Emmanuel Macron, Président de la République« Si c’était pas la France, vous seriez 10 000 fois plus dans la merde ! »
Une séquence diffusée sur les réseaux sociaux par le média Brut fait particulièrement réagir. On y voit un échange pour le moins enflammé entre Emmanuel Macron et une sinistrée mahoraise, exprimant sa colère un micro à la main. Une fois n’est pas coutume, après avoir tenté de lui arracher le micro des mains, le chef de l’État s’emporte devant les caméras. « Si vous opposez les gens, on est foutus ! Parce que vous êtes contents d’être en France ! Parce que si c’était pas la France, je peux vous dire que vous seriez 10 000 fois plus dans la merde ! », tente-t-il de se faire entendre au milieu du brouhaha. Avant de conclure : « Ça m’énerve, parce que c’est irrespectueux ! ».

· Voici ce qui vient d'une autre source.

/-- SUMS (R250). -/
def execSums (g : Seg) (s : State) : Host.Outcome State Fault Refusal :=
  match s.nextUp g (fun m => match m with
    | .sums k l => some (k, l)
    | _ => none) with
  | none => s.done
  | some (k, l) => ((s.takeUp g).addSums k l).done

/-- BURST (R194): its conversions are collected, and the whole is held for EDGE-R. -/
def execBurst (g : Seg) (s : State) : Host.Outcome State Fault Refusal :=
  match s.nextUp g (fun m => match m with
    | .burstPart k l => some (k, l, none)
    | .burst k b => some (k, b.samples, some b)
    | _ => none) with
  | none => s.done
  | some (k, l, b) => ((s.takeUp g).modAna k (fun a => match b with
      | none => { a with burstRx := a.burstRx ++ l }
      | some b => { a with burstRx := [], bursts := a.bursts ++ [{ b with samples := a.burstRx ++ l }] })).done

/-! ### Stream words on their way to the host (R175, R338, R339) -/

/-- Words in groups of n at most; at most k groups. -/
def groupsOf {α : Type} (n : Nat) : Nat → List α → List (List α)
  | 0, _ => []
  | k + 1, l => if l.isEmpty then [] else l.take n :: groupsOf n k (l.drop n)

/-- A stream entry. -/
def streamEntry (position g : Nat) (ws : List (BitVec 64)) : List Byte :=
  let b := (ws.map (fun w => leBytes 8 w.toNat)).flatten ++ zeros (48 - 8 * ws.length)
  leBytes 1 0x10 ++ leBytes 1 ws.length ++ zeros 2 ++ leBytes 1 g ++ zeros 3 ++ b.take 16 ++
    leBytes 2 (position + 0x8000) ++ zeros 6 ++ b.drop 16

/-- Words of one frame are placed by a head; those that find no room are dropped and counted for a gap word. -/
def State.placeStream (s : State) (position g : Nat) (ws : List (BitVec 64)) : State :=
  let gap := match s.host.gaps.find? (fun e => e.1 == position && e.2.1 == g) with
    | some e => e.2.2
    | none => 0
  let all := if gap = 0 then ws
    else streamWord (Nat.min gap 0x7FFFFF) 0xFE s.now false false false false false :: ws
  let setGap (s : State) (n : Nat) : State := s.modHost (fun h => { h with
    gaps := (if n = 0 then [] else [(position, g, n)]) ++ h.gaps.filter (fun e => !(e.1 == position && e.2.1 == g)) })
  let put (t : State × Nat × Bool) (grp : List (BitVec 64)) : State × Nat × Bool :=
    if t.2.2 then (t.1, t.2.1 + grp.length, true)
    else match t.1.placeEntry (Fin.ofNat 4 (t.1.fld Fld.hostCtrlStreamRing)) (streamEntry position g grp) .plain with
      | some s' => (s', t.2.1, false)
      | none => (t.1, t.2.1 + grp.length, true)
  let t := (groupsOf 6 (all.length / 6 + 1) all).foldl put (s, 0, false)
  let lost := if gap ≠ 0 ∧ t.2.1 = all.length then gap + ws.length else t.2.1
  setGap t.1 lost

/-- STREAM (R175): a head places the words; a member sends them on in RES STREAM frames. -/
def execStream (g : Seg) (s : State) : Host.Outcome State Fault Refusal :=
  match s.nextUp g (fun m => match m with
    | .stream ws => some ws
    | _ => none) with
  | none => s.done
  | some ws =>
    let s := s.takeUp g
    if s.isHead then (s.placeStream s.loop.position g.val ws).done
    else
      let send (s : State) (l : List (BitVec 64)) : State :=
        s.toHead 3 false 1 (leBytes 2 s.loop.position ++ leBytes 1 g.val ++ leBytes 1 l.length ++ zeros 4 ++
          (l.map (fun w => leBytes 8 w.toNat)).flatten)
      (each (groupsOf 31 (ws.length / 31 + 1) ws) send s).done

/-- SEGMENT_RSP (R89, R471): the shadow takes the applied value and its writer is answered; a share's status goes to
FLACON_VERIFY. -/
def execSegmentRsp (g : Seg) (s : State) : Host.Outcome State Fault Refusal :=
  match s.nextUp g (fun m => match m with
    | .rsp _ _ _ _ | .shareRsp _ | .cmdRsp _ => some m
    | _ => none) with
  | some (.rsp off v st (some o)) =>
    let s := s.takeUp g
    let s := if st == .ok && 0x40 ≤ off % 0x400 then s.store off v else s
    (s.replyLate o 0x02 (Result.of st)).done
  | some (.rsp off v _ none) => ((s.takeUp g).modLink g (fun l => { l with seen := assign l.seen (off % 0x400) v })).done
  | some (.shareRsp st) => ((s.takeUp g).verifyAnswer g st).done
  | some (.cmdRsp _) => (s.takeUp g).done
  | _ => s.done

/-! ### Segment start and supplies (R50, R51, R230, R256, R385, R447) -/

/-- The segment image within the firmware image of the running slot (R447). -/
def State.segmentImage (s : State) : List Byte :=
  let slot := if s.nvm.runningB then 1 else 0
  let base := regionStart (1 + slot)
  let h := s.flashRead base 0x20
  s.flashRead (base + u h 0x14 4) (Nat.min (u h 0x18 4) (regionSize (1 + slot)))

🇾🇹 Le président français Emmanuel Macron a été hué et pris à partie jeudi soir par une foule en colère à Mayotte, archipel dévasté par le cyclone Chido #AFPVertical ⤵️ pic.twitter.com/tO4wWvyAkI
— Agence France-Presse (@afpfr) December 20, 2024
« Aurait-il fait ce genre de remarques à des habitants d’un département de l’Hexagone qui auraient été victimes d’une telle catastrophe ? », s’interrogeait France Télévisions le lendemain de ce coup de sang présidentiel.
Dans le département le plus pauvre de France, l’ampleur du cyclone a souvent semé la désolation. Plus de 100 000 habitants, soit un tiers de la population, vivaient dans des habitations précaires selon La Dépêche. Près d’une semaine après le passage du cyclone, l’eau et l’électricité manquent toujours cruellement. Elles seront rétablies au mieux ce vendredi pour certaines communes, pour d’autres, il faudra attendre au minimum « plusieurs semaines ».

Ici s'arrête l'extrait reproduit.